TASK DESCRIPTION => Lift out each line of the data that holds "true".

Excerpts from a dataset:
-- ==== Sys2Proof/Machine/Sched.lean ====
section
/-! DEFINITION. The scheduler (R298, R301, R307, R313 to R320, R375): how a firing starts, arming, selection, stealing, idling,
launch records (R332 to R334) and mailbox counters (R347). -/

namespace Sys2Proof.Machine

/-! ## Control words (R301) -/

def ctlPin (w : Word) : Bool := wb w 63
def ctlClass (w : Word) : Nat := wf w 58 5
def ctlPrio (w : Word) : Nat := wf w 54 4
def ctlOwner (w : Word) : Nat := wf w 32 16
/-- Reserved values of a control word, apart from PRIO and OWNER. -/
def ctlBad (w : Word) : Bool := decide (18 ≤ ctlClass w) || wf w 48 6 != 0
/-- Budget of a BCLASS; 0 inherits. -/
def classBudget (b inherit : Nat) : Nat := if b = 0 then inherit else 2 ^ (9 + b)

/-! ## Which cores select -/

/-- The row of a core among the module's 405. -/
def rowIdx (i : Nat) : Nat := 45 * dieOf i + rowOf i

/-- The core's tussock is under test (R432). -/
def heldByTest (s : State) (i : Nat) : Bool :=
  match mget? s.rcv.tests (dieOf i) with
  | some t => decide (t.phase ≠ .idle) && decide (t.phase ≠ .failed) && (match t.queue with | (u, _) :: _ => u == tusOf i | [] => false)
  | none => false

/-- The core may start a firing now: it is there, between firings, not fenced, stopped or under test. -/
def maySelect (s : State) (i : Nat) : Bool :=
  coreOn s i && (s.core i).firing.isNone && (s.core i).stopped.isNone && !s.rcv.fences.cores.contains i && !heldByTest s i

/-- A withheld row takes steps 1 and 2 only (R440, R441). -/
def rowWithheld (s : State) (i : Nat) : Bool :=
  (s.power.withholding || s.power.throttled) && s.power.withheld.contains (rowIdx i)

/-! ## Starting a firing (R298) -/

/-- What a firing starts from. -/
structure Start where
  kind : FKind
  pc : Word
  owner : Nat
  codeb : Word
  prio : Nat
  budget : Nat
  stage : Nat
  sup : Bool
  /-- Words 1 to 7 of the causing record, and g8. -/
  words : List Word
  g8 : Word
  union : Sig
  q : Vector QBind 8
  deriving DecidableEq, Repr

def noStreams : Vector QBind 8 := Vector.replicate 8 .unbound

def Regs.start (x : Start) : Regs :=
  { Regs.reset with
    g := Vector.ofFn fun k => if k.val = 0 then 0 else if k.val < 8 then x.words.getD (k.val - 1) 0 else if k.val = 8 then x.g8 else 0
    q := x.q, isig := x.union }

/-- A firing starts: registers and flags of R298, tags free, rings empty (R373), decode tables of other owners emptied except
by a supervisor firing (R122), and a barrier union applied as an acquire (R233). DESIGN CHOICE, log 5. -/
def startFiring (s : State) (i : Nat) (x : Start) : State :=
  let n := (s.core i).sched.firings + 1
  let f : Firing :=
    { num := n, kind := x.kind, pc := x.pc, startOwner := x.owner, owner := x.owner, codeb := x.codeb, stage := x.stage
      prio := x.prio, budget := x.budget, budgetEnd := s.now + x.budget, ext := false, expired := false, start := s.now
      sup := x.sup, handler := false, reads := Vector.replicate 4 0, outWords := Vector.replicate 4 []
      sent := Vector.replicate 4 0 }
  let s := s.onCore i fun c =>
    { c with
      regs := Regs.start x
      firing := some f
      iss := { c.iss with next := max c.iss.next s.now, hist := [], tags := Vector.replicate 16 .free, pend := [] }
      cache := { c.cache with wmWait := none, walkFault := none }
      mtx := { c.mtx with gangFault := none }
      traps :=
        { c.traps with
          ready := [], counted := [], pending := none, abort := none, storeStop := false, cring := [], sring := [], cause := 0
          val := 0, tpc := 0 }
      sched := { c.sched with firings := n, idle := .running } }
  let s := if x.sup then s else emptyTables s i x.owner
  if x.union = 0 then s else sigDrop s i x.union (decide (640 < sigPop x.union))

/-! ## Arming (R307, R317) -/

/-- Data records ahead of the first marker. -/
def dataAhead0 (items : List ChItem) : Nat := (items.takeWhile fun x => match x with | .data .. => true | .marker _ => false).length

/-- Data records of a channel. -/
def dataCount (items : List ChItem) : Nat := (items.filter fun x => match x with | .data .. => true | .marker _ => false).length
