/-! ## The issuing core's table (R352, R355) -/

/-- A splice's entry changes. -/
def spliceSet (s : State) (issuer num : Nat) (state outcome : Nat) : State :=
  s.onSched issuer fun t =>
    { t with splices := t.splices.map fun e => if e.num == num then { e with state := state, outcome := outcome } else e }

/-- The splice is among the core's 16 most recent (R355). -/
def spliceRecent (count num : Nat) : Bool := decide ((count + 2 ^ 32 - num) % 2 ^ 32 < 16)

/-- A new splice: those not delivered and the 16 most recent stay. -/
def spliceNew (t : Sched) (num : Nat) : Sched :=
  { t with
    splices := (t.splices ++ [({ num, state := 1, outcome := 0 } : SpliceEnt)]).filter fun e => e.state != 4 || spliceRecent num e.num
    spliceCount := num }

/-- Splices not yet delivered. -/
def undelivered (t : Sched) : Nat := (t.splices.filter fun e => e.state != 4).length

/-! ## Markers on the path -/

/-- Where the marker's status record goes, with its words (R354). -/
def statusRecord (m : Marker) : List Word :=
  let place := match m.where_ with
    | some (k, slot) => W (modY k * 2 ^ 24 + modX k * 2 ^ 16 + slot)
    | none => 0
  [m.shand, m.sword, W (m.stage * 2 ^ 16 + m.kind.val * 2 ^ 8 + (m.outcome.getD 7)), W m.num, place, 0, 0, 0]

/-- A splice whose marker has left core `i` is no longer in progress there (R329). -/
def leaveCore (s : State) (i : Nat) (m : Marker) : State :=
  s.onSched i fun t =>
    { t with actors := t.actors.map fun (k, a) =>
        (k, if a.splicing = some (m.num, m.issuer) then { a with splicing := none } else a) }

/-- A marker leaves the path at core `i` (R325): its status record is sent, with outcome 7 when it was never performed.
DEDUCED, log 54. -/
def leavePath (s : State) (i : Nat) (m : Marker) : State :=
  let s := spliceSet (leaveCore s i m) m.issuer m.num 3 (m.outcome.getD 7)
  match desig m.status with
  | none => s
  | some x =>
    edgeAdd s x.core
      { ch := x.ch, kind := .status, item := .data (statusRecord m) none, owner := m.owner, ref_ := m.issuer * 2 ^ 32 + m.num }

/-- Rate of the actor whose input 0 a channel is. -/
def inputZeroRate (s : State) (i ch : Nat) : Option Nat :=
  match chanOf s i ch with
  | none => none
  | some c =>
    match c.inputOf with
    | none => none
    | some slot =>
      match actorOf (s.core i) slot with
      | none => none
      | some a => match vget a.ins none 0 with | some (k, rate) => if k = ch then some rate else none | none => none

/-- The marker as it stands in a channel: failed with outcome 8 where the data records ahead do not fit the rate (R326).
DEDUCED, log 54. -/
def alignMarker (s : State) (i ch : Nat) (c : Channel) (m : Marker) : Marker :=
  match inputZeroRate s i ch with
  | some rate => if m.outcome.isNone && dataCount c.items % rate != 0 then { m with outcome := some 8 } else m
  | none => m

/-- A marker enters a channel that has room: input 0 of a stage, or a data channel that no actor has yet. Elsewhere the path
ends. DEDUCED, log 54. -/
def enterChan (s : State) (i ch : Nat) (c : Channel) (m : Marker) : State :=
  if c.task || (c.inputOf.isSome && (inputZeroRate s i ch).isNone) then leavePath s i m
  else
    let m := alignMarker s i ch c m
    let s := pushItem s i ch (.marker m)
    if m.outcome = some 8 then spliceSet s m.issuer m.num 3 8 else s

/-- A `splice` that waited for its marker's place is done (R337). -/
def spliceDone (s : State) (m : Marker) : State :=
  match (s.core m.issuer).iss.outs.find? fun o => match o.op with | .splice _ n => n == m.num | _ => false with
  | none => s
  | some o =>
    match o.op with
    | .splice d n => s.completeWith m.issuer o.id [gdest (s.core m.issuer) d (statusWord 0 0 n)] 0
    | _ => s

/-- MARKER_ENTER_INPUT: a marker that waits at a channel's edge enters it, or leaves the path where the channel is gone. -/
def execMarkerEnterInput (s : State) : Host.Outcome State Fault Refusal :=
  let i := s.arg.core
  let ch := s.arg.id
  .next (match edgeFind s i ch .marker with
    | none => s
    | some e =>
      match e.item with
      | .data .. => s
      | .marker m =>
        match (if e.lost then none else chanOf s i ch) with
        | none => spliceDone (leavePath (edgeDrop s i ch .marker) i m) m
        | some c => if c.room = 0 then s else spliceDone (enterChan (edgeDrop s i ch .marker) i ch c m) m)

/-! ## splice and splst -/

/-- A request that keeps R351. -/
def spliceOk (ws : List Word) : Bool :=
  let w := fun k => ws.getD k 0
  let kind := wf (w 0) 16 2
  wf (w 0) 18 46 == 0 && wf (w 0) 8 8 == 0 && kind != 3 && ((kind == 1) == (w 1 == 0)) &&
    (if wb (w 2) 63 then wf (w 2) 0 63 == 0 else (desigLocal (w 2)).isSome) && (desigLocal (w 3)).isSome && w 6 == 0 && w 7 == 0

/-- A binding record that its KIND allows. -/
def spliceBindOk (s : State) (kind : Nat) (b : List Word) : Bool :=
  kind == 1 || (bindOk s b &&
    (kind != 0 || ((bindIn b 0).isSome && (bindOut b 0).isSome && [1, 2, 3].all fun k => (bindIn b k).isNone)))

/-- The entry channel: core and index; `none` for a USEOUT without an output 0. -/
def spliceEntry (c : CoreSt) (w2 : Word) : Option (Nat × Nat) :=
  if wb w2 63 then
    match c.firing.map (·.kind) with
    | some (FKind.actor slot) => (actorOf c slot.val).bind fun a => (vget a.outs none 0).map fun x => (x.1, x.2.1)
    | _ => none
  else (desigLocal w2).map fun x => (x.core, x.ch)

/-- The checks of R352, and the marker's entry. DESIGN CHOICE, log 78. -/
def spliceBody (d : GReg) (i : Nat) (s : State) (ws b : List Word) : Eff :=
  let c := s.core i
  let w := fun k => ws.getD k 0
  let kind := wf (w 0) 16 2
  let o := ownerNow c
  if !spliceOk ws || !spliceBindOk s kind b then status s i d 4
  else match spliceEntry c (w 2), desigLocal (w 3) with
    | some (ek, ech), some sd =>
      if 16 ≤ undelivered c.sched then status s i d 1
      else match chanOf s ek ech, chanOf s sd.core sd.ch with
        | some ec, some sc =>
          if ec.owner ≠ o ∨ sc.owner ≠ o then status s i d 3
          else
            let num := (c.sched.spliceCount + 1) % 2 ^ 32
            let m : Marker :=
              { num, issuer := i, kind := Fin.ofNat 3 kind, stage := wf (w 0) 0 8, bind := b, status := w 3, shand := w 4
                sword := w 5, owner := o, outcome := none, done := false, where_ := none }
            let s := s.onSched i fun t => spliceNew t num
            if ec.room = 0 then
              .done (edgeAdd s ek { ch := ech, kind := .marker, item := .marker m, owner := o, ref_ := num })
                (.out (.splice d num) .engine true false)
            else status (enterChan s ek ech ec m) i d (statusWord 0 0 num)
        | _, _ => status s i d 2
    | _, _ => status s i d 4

REPLY TO THE TASK =>
def dataAhead0 (items : List ChItem) : Nat := (items.takeWhile fun x => match x with | .data .. => true | .marker _ => false).length
def dataCount (items : List ChItem) : Nat := (items.filter fun x => match x with | .data .. => true | .marker _ => false).length
                (.out (.splice d num) .engine true false)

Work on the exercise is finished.